**Work instruction**
The lines to reproduce run from the first one below to the line containing "(∃ t, exec (.call", both included. Reproduce them exactly and nothing else.

Stored data entries:
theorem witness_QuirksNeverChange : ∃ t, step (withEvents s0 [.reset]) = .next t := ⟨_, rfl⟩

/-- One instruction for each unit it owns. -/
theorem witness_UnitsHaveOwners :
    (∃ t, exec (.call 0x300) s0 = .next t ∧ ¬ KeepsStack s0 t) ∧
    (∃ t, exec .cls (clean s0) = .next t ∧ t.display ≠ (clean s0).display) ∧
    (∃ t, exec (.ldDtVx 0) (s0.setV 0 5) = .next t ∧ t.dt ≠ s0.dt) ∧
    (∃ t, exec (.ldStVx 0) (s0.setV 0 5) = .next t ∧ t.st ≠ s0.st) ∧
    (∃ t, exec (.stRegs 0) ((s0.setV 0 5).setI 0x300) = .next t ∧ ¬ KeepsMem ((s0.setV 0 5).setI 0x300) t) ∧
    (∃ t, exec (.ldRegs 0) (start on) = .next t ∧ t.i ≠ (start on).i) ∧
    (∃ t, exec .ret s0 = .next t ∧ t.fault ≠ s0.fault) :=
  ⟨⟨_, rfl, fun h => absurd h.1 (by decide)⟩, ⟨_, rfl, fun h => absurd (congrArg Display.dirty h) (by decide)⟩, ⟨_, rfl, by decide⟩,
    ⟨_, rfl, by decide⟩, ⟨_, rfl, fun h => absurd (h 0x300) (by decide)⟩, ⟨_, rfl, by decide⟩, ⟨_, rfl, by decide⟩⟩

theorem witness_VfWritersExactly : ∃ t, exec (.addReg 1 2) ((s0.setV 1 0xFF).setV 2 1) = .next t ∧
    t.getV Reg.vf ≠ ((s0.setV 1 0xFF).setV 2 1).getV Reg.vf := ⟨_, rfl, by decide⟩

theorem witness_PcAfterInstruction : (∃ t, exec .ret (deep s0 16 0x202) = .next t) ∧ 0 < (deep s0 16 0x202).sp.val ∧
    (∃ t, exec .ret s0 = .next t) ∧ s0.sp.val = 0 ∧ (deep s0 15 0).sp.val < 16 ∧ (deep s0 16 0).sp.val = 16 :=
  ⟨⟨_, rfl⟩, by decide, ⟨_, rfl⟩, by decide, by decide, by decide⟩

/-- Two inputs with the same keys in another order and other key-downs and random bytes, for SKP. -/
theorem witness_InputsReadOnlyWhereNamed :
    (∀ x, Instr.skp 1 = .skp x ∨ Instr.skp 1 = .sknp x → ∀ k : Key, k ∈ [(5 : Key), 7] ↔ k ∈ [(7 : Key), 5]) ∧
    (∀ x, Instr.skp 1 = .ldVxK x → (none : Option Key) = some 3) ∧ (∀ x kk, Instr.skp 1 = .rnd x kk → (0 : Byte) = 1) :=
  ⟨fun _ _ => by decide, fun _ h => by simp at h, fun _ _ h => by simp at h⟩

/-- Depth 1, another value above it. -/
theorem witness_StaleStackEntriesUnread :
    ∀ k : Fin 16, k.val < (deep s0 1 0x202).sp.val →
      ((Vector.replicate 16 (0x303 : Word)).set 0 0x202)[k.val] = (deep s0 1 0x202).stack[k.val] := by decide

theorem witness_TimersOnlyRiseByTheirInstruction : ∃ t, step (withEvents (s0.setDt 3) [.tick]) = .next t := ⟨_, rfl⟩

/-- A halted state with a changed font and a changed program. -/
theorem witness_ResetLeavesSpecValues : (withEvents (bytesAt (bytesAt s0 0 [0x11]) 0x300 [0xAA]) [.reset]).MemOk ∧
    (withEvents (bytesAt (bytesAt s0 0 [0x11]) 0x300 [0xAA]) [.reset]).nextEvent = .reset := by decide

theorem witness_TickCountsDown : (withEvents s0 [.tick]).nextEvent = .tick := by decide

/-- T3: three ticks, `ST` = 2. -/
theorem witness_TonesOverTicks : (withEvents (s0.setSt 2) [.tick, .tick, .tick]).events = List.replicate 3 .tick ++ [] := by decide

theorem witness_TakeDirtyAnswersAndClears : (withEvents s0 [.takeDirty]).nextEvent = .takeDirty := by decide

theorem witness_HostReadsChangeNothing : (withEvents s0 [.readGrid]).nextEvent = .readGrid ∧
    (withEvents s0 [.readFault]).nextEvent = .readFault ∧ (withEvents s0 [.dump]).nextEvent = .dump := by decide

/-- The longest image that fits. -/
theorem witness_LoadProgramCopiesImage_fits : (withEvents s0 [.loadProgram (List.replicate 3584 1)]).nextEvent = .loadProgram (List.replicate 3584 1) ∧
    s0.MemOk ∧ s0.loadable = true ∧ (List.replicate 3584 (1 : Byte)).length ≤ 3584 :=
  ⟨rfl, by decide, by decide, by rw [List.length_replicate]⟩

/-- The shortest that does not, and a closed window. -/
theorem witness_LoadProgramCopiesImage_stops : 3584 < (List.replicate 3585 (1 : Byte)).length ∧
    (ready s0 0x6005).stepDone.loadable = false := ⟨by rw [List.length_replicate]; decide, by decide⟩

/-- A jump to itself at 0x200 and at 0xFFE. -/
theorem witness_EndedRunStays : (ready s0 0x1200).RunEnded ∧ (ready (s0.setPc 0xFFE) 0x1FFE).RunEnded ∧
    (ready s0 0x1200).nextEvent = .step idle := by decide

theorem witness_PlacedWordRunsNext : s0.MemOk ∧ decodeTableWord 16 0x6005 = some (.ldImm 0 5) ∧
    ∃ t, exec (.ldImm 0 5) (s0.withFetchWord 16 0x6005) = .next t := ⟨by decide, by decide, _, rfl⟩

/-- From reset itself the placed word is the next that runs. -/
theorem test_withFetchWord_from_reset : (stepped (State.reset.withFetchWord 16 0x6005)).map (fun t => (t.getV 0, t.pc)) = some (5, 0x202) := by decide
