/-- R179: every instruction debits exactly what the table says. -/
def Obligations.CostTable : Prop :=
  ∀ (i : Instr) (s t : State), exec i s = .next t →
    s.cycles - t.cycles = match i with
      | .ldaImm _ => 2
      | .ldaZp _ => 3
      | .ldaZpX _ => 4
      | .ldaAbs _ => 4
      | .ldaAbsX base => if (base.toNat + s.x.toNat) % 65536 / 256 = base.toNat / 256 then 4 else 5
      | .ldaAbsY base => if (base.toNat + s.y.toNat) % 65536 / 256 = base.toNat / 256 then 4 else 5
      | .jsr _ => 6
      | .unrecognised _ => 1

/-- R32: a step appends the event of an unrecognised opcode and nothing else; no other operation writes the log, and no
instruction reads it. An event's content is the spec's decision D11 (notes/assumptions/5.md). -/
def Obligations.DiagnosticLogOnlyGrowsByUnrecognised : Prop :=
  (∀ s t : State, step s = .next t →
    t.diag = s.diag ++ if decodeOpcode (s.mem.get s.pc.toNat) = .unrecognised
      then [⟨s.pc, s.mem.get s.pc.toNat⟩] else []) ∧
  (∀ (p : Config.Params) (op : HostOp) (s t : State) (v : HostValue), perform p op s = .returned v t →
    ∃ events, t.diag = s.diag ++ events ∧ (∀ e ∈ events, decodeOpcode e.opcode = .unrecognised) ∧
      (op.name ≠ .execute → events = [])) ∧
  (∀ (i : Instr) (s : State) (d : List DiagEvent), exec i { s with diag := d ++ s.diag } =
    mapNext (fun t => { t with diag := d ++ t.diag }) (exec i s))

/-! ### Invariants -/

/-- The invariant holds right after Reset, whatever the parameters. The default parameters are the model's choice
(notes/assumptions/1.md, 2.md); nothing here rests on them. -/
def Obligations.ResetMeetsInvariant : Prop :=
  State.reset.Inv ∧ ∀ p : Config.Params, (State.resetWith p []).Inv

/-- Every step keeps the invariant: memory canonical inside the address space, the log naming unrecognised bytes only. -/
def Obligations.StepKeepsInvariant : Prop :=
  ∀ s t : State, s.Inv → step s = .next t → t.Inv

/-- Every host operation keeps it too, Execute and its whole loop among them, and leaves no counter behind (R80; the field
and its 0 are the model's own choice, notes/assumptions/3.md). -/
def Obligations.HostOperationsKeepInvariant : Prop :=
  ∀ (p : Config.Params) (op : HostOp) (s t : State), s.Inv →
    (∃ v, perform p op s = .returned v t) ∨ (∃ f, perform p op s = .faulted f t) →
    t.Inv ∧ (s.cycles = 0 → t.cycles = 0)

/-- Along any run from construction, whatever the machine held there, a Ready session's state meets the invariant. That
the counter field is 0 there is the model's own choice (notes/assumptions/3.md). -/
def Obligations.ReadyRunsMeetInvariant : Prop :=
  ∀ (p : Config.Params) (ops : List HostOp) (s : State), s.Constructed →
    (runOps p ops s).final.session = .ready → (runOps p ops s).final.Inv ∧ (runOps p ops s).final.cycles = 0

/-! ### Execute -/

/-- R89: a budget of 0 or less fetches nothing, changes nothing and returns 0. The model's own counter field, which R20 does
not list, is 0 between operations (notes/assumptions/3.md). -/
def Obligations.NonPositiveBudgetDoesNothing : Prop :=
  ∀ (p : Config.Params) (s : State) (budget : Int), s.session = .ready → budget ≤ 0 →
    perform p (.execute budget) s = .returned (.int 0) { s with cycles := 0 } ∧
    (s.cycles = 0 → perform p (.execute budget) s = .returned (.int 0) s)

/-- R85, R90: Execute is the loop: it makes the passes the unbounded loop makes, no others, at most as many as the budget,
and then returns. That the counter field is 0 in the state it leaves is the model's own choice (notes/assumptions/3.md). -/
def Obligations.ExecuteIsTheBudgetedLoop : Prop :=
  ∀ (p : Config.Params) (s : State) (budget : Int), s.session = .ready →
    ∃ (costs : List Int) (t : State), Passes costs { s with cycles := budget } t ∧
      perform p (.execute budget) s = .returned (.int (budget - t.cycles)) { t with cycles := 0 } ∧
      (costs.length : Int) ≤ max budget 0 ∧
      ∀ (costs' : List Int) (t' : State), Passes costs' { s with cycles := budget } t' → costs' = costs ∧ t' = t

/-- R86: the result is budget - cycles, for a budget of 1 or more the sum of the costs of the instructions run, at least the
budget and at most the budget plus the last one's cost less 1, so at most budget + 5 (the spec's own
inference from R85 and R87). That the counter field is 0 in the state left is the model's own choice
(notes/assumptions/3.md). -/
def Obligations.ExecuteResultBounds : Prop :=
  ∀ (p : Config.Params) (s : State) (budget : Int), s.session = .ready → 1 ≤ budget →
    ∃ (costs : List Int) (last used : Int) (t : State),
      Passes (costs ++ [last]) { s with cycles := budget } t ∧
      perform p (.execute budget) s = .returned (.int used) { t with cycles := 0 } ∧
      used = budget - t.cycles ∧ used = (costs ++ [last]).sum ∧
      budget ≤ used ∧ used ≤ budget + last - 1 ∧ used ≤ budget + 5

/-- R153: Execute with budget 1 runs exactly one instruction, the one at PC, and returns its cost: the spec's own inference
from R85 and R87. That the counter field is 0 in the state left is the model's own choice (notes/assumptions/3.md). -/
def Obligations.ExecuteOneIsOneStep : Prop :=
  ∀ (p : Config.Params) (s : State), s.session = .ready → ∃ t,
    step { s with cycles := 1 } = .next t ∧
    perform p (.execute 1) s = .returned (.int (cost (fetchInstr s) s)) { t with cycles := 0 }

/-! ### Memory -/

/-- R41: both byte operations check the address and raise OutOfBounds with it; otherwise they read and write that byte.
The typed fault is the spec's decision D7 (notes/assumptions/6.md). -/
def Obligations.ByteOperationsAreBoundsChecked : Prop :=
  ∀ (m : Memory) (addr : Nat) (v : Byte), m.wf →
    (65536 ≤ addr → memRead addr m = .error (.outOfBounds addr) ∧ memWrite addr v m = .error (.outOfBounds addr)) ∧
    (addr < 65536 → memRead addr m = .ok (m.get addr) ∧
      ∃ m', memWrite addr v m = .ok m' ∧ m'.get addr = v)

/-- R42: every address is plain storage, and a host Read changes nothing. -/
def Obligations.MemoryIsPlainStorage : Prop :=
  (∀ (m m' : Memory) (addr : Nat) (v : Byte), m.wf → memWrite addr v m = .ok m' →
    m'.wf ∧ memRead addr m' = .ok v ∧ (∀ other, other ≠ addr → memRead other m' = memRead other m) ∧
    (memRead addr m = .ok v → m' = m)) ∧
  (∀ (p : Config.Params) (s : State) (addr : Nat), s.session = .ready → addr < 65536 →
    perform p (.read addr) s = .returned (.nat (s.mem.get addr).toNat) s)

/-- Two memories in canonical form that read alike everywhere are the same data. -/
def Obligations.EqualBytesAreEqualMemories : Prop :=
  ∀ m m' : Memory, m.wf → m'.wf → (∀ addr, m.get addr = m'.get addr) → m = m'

**Written response**
theorem witness_QuirksNeverChange : ∃ t, step (withEvents s0 [.reset]) = .next t := ⟨_, rfl⟩

/-- One instruction for each unit it owns. -/
theorem witness_UnitsHaveOwners :
    (∃ t, exec (.call 0x300) s0 = .next t ∧ ¬ KeepsStack s0 t) ∧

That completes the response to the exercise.